At least one embodiment may provide a gloss applier that includes an endless belt formed into a loop and rotatable in a predetermined direction of rotation; a heating roller disposed inside the loop formed by the endless belt to heat the endless belt; a heater disposed inside the heating roller to heat the heating roller; a pressing rotary body rotatable in a direction counter to the direction of rotation of the endless belt and pressed against the heating roller via the endless belt to form a nip between the pressing rotary body and the endless belt through which a recording medium bearing a toner image is conveyed, the endless belt and the pressing rotary body to apply heat and pressure to the recording medium to melt the toner image on the recording medium; a cooler disposed inside the loop formed by the endless belt and downstream from the heating roller in the direction of rotation of the endless belt, the cooler to separatably contact and cool the endless belt as the recording medium in contact with the endless belt is conveyed by the endless belt; a separation roller disposed inside the loop formed by the endless belt and downstream from the cooler in the direction of rotation of the endless belt, the separation roller to separate the recording medium from the endless belt; and a cooler shifter contacting the cooler to move the cooler bidirectionally to cause the cooler to contact and separate from the endless belt.
At least one embodiment may provide a gloss applier that includes an endless belt formed into a loop and rotatable in a predetermined direction of rotation; a heating roller disposed inside the loop formed by the endless belt to heat the endless belt; a heater disposed inside the heating roller to heat the heating roller; a pressing rotary body rotatable in a direction counter to the direction of rotation of the endless belt and pressed against the heating roller via the endless belt to form a nip between the pressing rotary body and the endless belt through which a recording medium bearing a toner image is conveyed, the endless belt and the pressing rotary body to apply heat and pressure to the recording medium to melt the toner image on the recording medium; a cooling fan disposed inside the loop formed by the endless belt and downstream from the heating roller in the direction of rotation of the endless belt, the cooling fan to blow air to the endless belt to cool the endless belt as the recording medium in contact with the endless belt is conveyed by the endless belt; and a separation roller disposed inside the loop formed by the endless belt and downstream from the cooling fan in the direction of rotation of the endless belt, the separation roller to separate the recording medium from the endless belt.
At least one embodiment may provide an image forming apparatus that includes the gloss applier described above and a fixing device that includes a fixing rotary body rotatable in a predetermined direction of rotation and heated by a heater; and a pressing rotary body rotatable in a direction counter to the direction of rotation of the fixing rotary body and pressed against the fixing rotary body to form a nip therebetween through which a recording medium bearing a toner image is conveyed.

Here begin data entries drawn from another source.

/-- MNT_TDC_LOAD (R299, R561, R785): part 0 gives TAP_POS, part 1 completes the set within 10 s. -/
def State.opMntTdcLoad (h : Hdr) (core : Nat) (part : TdcPart) (s : State) : State :=
  if 532 ≤ core then s.reply h 0x0A14 (.fail .range) else
  match part with
  | .pos l => (s.modCal fun c => { c with part0 := some (core, l.map (·.toNat), s.now) }).reply h 0x0A14 .ok
  | .rest wid vern ofs trim valid temp secs =>
    let p := s.cal.part0
    let s := s.modCal fun c => { c with part0 := none }
    match p with
    | some (i, pos, t) =>
      if i ≠ core ∨ s.now < t ∨ 10 * secU < s.now - t then s.reply h 0x0A14 (.fail .range) else
      let v : CorrSet := ⟨pos, wid.map (·.toNat), vern.map (·.toNat), ofs.toNat, valid⟩
      if v.ok ∧ temp.toInt ≠ -32768 then s.commit (some h) 0x0A14 (.tdc core v trim.toNat temp.toInt secs.toNat) else s.reply h 0x0A14 (.fail .tdcForm)
    | none => s.reply h 0x0A14 (.fail .range)
def execMntTdcLoad (h : Hdr) (core : BitVec 10) (part : TdcPart) (s : State) : Host.Outcome State Fault Refusal :=
  .next (s.viaDoor h 0x0A14 (·.opMntTdcLoad h core.toNat part))

/-! ## OTP (R588, R615, R627, R629, R731) -/

/-- OEM_ID (0) or NODE_SERIAL (1) has been written. -/
def OtpS.written (o : OtpS) (node : Bool) : Bool := if node then o.node.isSome else o.oem.isSome
/-- An accepted write of it: the new value reads back at once, and its row is due. -/
def OtpS.write (node : Bool) (v : Nat) (h : Option Hdr) (o : OtpS) : OtpS :=
  let o := { o with rows := o.rows ++ [(bit node, v, h)] }
  if node then { o with node := some v } else { o with oem := some v }

/-- MNT_OTP_WRITE (R629). -/
def State.opMntOtpWrite (h : Hdr) (node : Bool) (v : Nat) (s : State) : State :=
  if s.otp.written node then (s.modReg fun r => { r with ev := r.ev.raise 8 }).reply h 0x0A15 (.fail .wo)
  else if s.pwr.brace ∨ !s.pwr.holdup then s.reply h 0x0A15 (.fail .holdup)
  else s.modOtp (·.write node (if node then v else v % 2 ^ 32) (some h))
def execMntOtpWrite (h : Hdr) (node : Bool) (v : W128) (s : State) : Host.Outcome State Fault Refusal :=
  .next (s.viaDoor h 0x0A15 (·.opMntOtpWrite h node v.toNat))

/-- A bit of the retirement mirror is programmed; four-bit thermometer counts hold no more than 4 (R615). -/
def mirrorUp (x : Nat) (t : Tab (Nat × Nat)) : Tab (Nat × Nat) :=
  let c := t.get (0, 0) (x / 2)
  t.put (x / 2) (if x % 2 = 1 then (c.1, min 4 (c.2 + 1)) else (min 4 (c.1 + 1), c.2))

/-- The field of a row takes its value; a damaged row reads 0. -/
def OtpS.program (f x : Nat) (damaged : Bool) (o : OtpS) : OtpS := match f with
  | 0 => { o with oem := some (if damaged then 0 else x) }
  | 1 => { o with node := some (if damaged then 0 else x) }
  | 2 => { o with mirror := if damaged then o.mirror.put (x / 2) (0, 0) else mirrorUp x o.mirror }
  | 3 => { o with ar := if damaged then 0 else max o.ar x }
  | _ => { o with revoke := if damaged then 0 else setBit o.revoke x true }
/-- Command of a row's field. -/
def otpCmd (f : Nat) : Nat := if f = 4 then 0x0805 else 0x0A15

The fixing rotary body and the pressing rotary body apply heat and pressure to the recording medium to melt the toner image on the recording medium as the recording medium is conveyed through the nip. The gloss applier is disposed adjacent to and downstream from the fixing device in a conveyance direction of the recording medium with a distance therebetween that allows the melted toner image to deform by an external force.
Additional features and advantages of example embodiments will be more fully apparent from the following detailed description, the accompanying drawings, and the associated claims.
A more complete appreciation of example embodiments and the many attendant advantages thereof will be readily obtained as the same becomes better understood by reference to the following detailed description when considered in connection with the accompanying drawings, wherein:
The accompanying drawings are intended to depict example embodiments and should not be interpreted to limit the scope thereof. The accompanying drawings are not to be considered as drawn to scale unless explicitly noted.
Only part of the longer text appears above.